Currency: Boldt Castle is in the United States and charges admission in USD. Most other services on the Canadian side price in CAD.
Photography: The early morning light on the river — before 9am in summer — is exceptional. The mist that frequently lies over the water in the first hour after sunrise, with islands emerging from it at different distances, is the photograph that most characterises the region.
Wildlife and natural environment
The Thousand Islands are not only a scenic and historical destination but an important ecological area where the Frontenac Arch creates a wildlife corridor between the Canadian Shield and the Adirondacks. The granite island habitats support breeding populations of species that are otherwise scarce in eastern Ontario: osprey nest on island rocky outcrops, great blue herons breed in rookeries on the larger undisturbed islands, and the clear water of the St. Lawrence — considerably less polluted here than in the industrial sections downriver — supports healthy populations of muskellunge, largemouth and smallmouth bass, yellow perch, and walleye.
The river current through the islands is navigable for large freighters — the St. Lawrence Seaway carries ocean-going ships from the Atlantic into the Great Lakes — and watching a large vessel pass through the island channels at close range, the ship’s hull completely disproportionate to the island landscape around it, is a characteristically Thousand Islands experience. The shipping channel depth requirements mean that some of the narrowest island passages are used by vessels that have crossed from Europe.
Great blue herons are a constant presence in the shallows around island edges throughout summer. Bald eagles, re-established in this part of Ontario after decades of decline due to DDT, are now regularly seen fishing over the river and perching in the large white pines on the island ridges. River otter, mink, and American beaver inhabit the quieter island channels, most visible at dawn and dusk from a kayak.

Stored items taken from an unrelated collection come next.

/-- Lines pinned in a slice by every matrix engine (R289). -/
def pinnedIn (s : State) (slice : Nat) : Nat :=
  (s.cores.map fun (_, c) =>
    match c.grp.bind fun g => g.mx.mma with
    | some r => (r.pins.filter fun (sl, _) => sl == slice).length
    | none => 0).foldl (· + ·) 0

/-- The new pins of a fetch, where the slices have room for them: 12288 lines each (R289). -/
def takePins (s : State) (r : MmaRun) (keys : List Nat) : Option (List (Nat × Nat)) :=
  let new := (dedup keys).filterMap fun k =>
    if r.pins.any fun (_, x) => x == k then none else some (sliceOfKey s k, k)
  if new.all fun (sl, _) => decide (pinnedIn s sl + (new.filter fun (x, _) => x == sl).length ≤ 12288) then some new
  else none

/-- An operand's slot for the group in progress is taken, in the order of all that wait for the ring, and behind what the
pipes do in the same cycle (R210, R266, R270, R290). -/
def takeSlot (due : Bool) (since : Nat) (g : Group) (x : Side) (have_ : Option Nat) : Group × Option Nat :=
  if !x.stg || have_.isSome then (g, have_)
  else
    match g.ring? x.sid with
    | some r =>
      if r.has true && !due && g.stgFirst x.sid true (mxStgKey since) then (g.setRing x.sid r.take, some r.takec)
      else (g, none)
    | none => (g, none)

/-- The MMA of a core in progress, with its place in the queue and its block; one that has started goes on when the engine
is frozen, which starts no entry (R410). -/
def mmaNow (g : Group) : Option (Nat × MqItem × List W64 × MmaRun) :=
  match runningItem g.mx.q MqCmd.isMma, g.mx.mma with
  | some (i, m), some r =>
    match m.cmd with
    | .mma b => if r.faultWait.isNone then some (i, m, b, r) else none
    | _ => none
  | _, _ => none

def setMmaRun (s : State) (core : Nat) (f : MmaRun → MmaRun) : State :=
  modMx s core fun m => { m with mma := m.mma.map f }

/-- A page of another partition ends the command and freezes the engine (R289, R410). -/
def mxFreeze (s : State) (core : Nat) (g : Group) (va : W64) (f : Matrix → Matrix) : State :=
  reportFreeze (modMx s core fun m => { f m with frozen := true }) g 0x020B va

/-- The code of an unservable fetch fault (R289). -/
def fetchCode (cause : Nat) : Nat :=
  if cause = cPoison then 0x0207 else if cause = cTagMismatch then 0x020A else 0x0202
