/-- R340, R341: an arrival after its release joins the generation, which completes when every participant has arrived;
BAR.ARRIVE gives the generation as a token, BAR.SYNC and BAR.WAIT raise BARGEN after their acquire where it has completed,
and wait where it has not.
What the spec leaves open here is the model's choice or reading (log entry 53). -/
def Obligations.Barriers : Prop :=
  (∀ h d lv n s x u s', issueAt (.barArrive h d lv n) s = some x → x.on = [u] → levelBad x.g lv = false →
    (barOf x.s x.g lv n.toNat).arrived.contains (x.g.linear, u) = false → release x.s x.g.part x.core false = (s', true) →
    s'.grp? x.core = some x.g →
    ∃ t g, exec (.barArrive h d lv n) s = .next t ∧ GoesOn x t g ∧ t.bars = (barArrive s' x.g lv n.toNat u).bars ∧
      ∃ p ∈ g.pend, p.tid = u ∧ p.dsts = (dsts h d 1).map some ∧ p.st = .ready [(barOf s' x.g lv n.toNat).gen]) ∧
  (∀ h lv n s x u s' s2, issueAt (.barSync h lv n) s = some x → x.on = [u] → levelBad x.g lv = false →
    (barOf x.s x.g lv n.toNat).arrived.contains (x.g.linear, u) = false → release x.s x.g.part x.core false = (s', true) →
    s'.grp? x.core = some x.g → x.g.waiting u = none →
    let s1 := barArrive s' x.g lv n.toNat u
    (barDone s1 x.g lv n.toNat (barOf s' x.g lv n.toNat).gen = true →
      acquireAt s1 x.g.part x.core (levelScope lv) = (s2, true) → s2.grp? x.core = some x.g →
      ∃ t g, exec (.barSync h lv n) s = .next t ∧ GoesOn x t g ∧ t.bars = s2.bars ∧
        (g.thread u).bargen = (x.g.thread u).bargen + 1) ∧
    (barDone s1 x.g lv n.toNat (barOf s' x.g lv n.toNat).gen = false →
      ∃ t g, exec (.barSync h lv n) s = .next t ∧ t.grp? x.core = some g ∧ t.bars = s1.bars ∧
        WaitsFor g u (.bar lv n.toNat (barOf s' x.g lv n.toNat).gen) ∧ (g.thread u).bargen = (x.g.thread u).bargen)) ∧
  (∀ h lv n b s x u s2, issueAt (.barWait h lv n b) s = some x → x.on = [u] → levelBad x.g lv = false →
    genFuture (barOf x.s x.g lv n.toNat).gen ((x.rd u).s32 b) = false → x.g.waiting u = none →
    (barDone x.s x.g lv n.toNat ((x.rd u).s32 b) = true →
      acquireAt x.s x.g.part x.core (levelScope lv) = (s2, true) → s2.grp? x.core = some x.g →
      ∃ t g, exec (.barWait h lv n b) s = .next t ∧ GoesOn x t g ∧ (g.thread u).bargen = (x.g.thread u).bargen + 1) ∧
    (barDone x.s x.g lv n.toNat ((x.rd u).s32 b) = false →
      ∃ t g, exec (.barWait h lv n b) s = .next t ∧ t.grp? x.core = some g ∧
        WaitsFor g u (.bar lv n.toNat ((x.rd u).s32 b)))) ∧
  (∀ s g lv n u, ((participants s (barOf s g lv n)) ≠ [] →
      (∀ p ∈ participants s (barOf s g lv n), p ∈ (barOf s g lv n).arrived ∨ p = (g.linear, u)) →
      barOf (barArrive s g lv n u) g lv n = { barOf s g lv n with gen := (barOf s g lv n).gen + 1, arrived := [] }) ∧
    ((∃ p ∈ participants s (barOf s g lv n), p ∉ (barOf s g lv n).arrived ∧ p ≠ (g.linear, u)) →
      barOf (barArrive s g lv n u) g lv n =
        { barOf s g lv n with arrived := (barOf s g lv n).arrived ++ [(g.linear, u)] }))

/-- R342, R343, R344: PHASE.ADV raises the thread's phase after its release, and PHASECUR once no live thread's phase lies at
or below it; PHASE.WAIT goes on where the counter has reached the operand and waits where it has not; PHASE.READ brings
the counter.
What the spec leaves open here is the model's choice or reading (log entries 1 and 47). -/
def Obligations.Phases : Prop :=
  (∀ h s x u s', issueAt (.phaseAdv h) s = some x → x.on = [u] → phaseLegal x.g = true → x.g.waiting u = none →
    (x.g.thread u).phase.toNat ≤ x.g.phasecur.toNat → release x.s x.g.part x.core false = (s', true) →
    s'.grp? x.core = some x.g →
    ∃ t g, exec (.phaseAdv h) s = .next t ∧ GoesOn x t g ∧ t.mem = s'.mem ∧
      (g.thread u).phase = (x.g.thread u).phase + 1 ∧ (∀ v, v ≠ u → (g.thread v).phase = (x.g.thread v).phase) ∧
      ((∃ v ∈ g.live, (g.thread v).phase.toNat ≤ x.g.phasecur.toNat) → g.phasecur = x.g.phasecur) ∧
      ((∀ v ∈ g.live, (g.thread v).phase = x.g.phasecur + 1 ∧ x.g.phasecur.toNat < (g.thread v).phase.toNat) → g.live ≠ [] →
        g.phasecur = x.g.phasecur + 1)) ∧
  (∀ h s x u, issueAt (.phaseAdv h) s = some x → x.on = [u] → phaseLegal x.g = true → x.g.waiting u = none →
    x.g.phasecur.toNat < (x.g.thread u).phase.toNat →
    ∃ t g, exec (.phaseAdv h) s = .next t ∧ t.grp? x.core = some g ∧ WaitsFor g u .phaseAdv ∧
      (g.thread u).phase = (x.g.thread u).phase ∧ (g.thread u).pc = (x.g.thread u).pc) ∧
  (∀ h a b s x u l s', issueAt (.phaseWait h a b) s = some x → x.on = [u] → phaseSeg x ((x.rd u).s32 a) = .ok l →
    x.g.waiting u = none →
    (((x.rd u).s32 b).toNat ≤ (phaseCount x.s x.g.part x.g.lid l).toNat →
      acquireAt x.s x.g.part x.core .ring = (s', true) → s'.grp? x.core = some x.g →
      ∃ t g, exec (.phaseWait h a b) s = .next t ∧ GoesOn x t g ∧ t.mem = s'.mem) ∧
    ((phaseCount x.s x.g.part x.g.lid l).toNat < ((x.rd u).s32 b).toNat →
      ∃ t g, exec (.phaseWait h a b) s = .next t ∧ t.grp? x.core = some g ∧
        WaitsFor g u (.phase l ((x.rd u).s32 b) x.s.now) ∧ (g.thread u).pc = nextPc x.pc)) ∧
  (∀ h d a, Sends (.phaseRead h d a) (fun x => ∀ u ∈ x.on, ∃ l, phaseSeg x ((x.rd u).s32 a) = .ok l)
    (dsts h d 1) (fun x u => match phaseSeg x ((x.rd u).s32 a) with
      | .ok l => [phaseCount x.s x.g.part x.g.lid l]
      | .error _ => [0]))

/-- R345, R346: WAITGE goes on once the count has reached its target and its acquire is performed, waits while the count is
below it, and with ERR traps SOFTWARE on a non-zero error word; BACKOFF keeps its threads from issuing for as many cycles
as its operand says, 65,535 at most, and expires by itself. -/
def Obligations.WaitgeAndBackoff : Prop :=
  (∀ h err sys a b s x u ac, issueAt (.waitge h err sys a b) s = some x → x.on = [u] → x.g.waiting u = none →
    locate x.s x.core x.g .rd ((x.rd u).s64 a) 8 8 .u = .ok ac → (∃ ia, ac.loc = .ia ia) →
    (∀ s', lookCount x.s x.core u x.g ac ((x.rd u).s64 b) err sys = .done s' → s'.grp? x.core = some x.g →
      ∃ t g, exec (.waitge h err sys a b) s = .next t ∧ GoesOn x t g ∧ t.mem = s'.mem) ∧
    (∀ s', lookCount x.s x.core u x.g ac ((x.rd u).s64 b) err sys = .below s' → s'.grp? x.core = some x.g →
      ∃ t g, exec (.waitge h err sys a b) s = .next t ∧ t.grp? x.core = some g ∧
        WaitsFor g u (.waitge ac ((x.rd u).s64 b) err sys x.s.now) ∧ (g.thread u).pc = (x.g.thread u).pc) ∧
    (∀ s' v, lookCount x.s x.core u x.g ac ((x.rd u).s64 b) err sys = .err s' v → s'.grp? x.core = some x.g →
      s'.tvec x.g.part = x.s.tvec x.g.part → canTrap x u → hasHandler x →
      ∃ t g, exec (.waitge h err sys a b) s = .next t ∧ t.grp? x.core = some g ∧
        Thread.arch (g.thread u) =
          Thread.arch (trapped x 0x10 v x.pc (x.g.thread u).prio 0 (x.g.thread u)))) ∧
  (∀ s core tid g a target err sys v s1, readCount s core tid g a = (s1, .ok v) →
    (v < target.toNat → lookCount s core tid g a target err sys = .below s1) ∧
    (target.toNat ≤ v → ∀ s2, acquireAt s1 g.part core (if sys then .sys else .ring) = (s2, true) →
      lookCount s core tid g a target false sys = .done s2)) ∧
  (∀ h a s x, issueAt (.backoff h a) s = some x →
    ∃ t g, exec (.backoff h a) s = .next t ∧ GoesOn x t g ∧ t.mem = x.s.mem ∧ (x.on ≠ [] → t.run x.core x.pipe = none) ∧
      ∀ u ∈ x.on, (g.thread u).backoff =
        (if (x.rd u).s32 a = 0 then 0 else x.s.now + min ((x.rd u).s32 a).toNat 65535)) ∧
  (∀ core tid s g, s.grp? core = some g → tid < g.threads.length → (g.thread tid).backoff ≠ 0 → (g.thread tid).backoff ≤ s.now →
    ∃ g', exec (.backoffExpiry core tid) s = .next (s.setGrp core g') ∧ (g'.thread tid).backoff = 0 ∧
      ∀ u, u ≠ tid → g'.thread u = g.thread u)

The underwater environment of Fathom Five and the deeper St. Lawrence channels supports invasive species that have transformed the Great Lakes ecosystem since the 19th century — sea lamprey, zebra mussels, and round goby among them. The remarkably clear water that makes the Thousand Islands and Fathom Five attractive for glass-bottom boat tours and snorkelling is partly a consequence of zebra mussel filter feeding, which has transformed water clarity but fundamentally altered the food web. The ecological story of the Great Lakes and St. Lawrence is one of the most dramatic environmental histories of any freshwater system in the world.
Is the Thousand Islands worth a detour?
Yes, decisively. The Thousand Islands is one of those Canadian destinations that Canadians themselves undervalue — a region of genuine natural beauty and historical depth that most people see only from the 401 overpass. A boat cruise alone, even the one-hour tour, reframes the landscape entirely. Two or three days gives time for Boldt Castle, a kayak rental, cycling the parkway, and exploring Kingston’s historic core to the west.
The region fits naturally into a Toronto-Ottawa or Toronto-Montreal itinerary as a two-night detour. It also works as a stand-alone weekend from Toronto without the need to go further east — the drive is manageable and the payoff is considerable.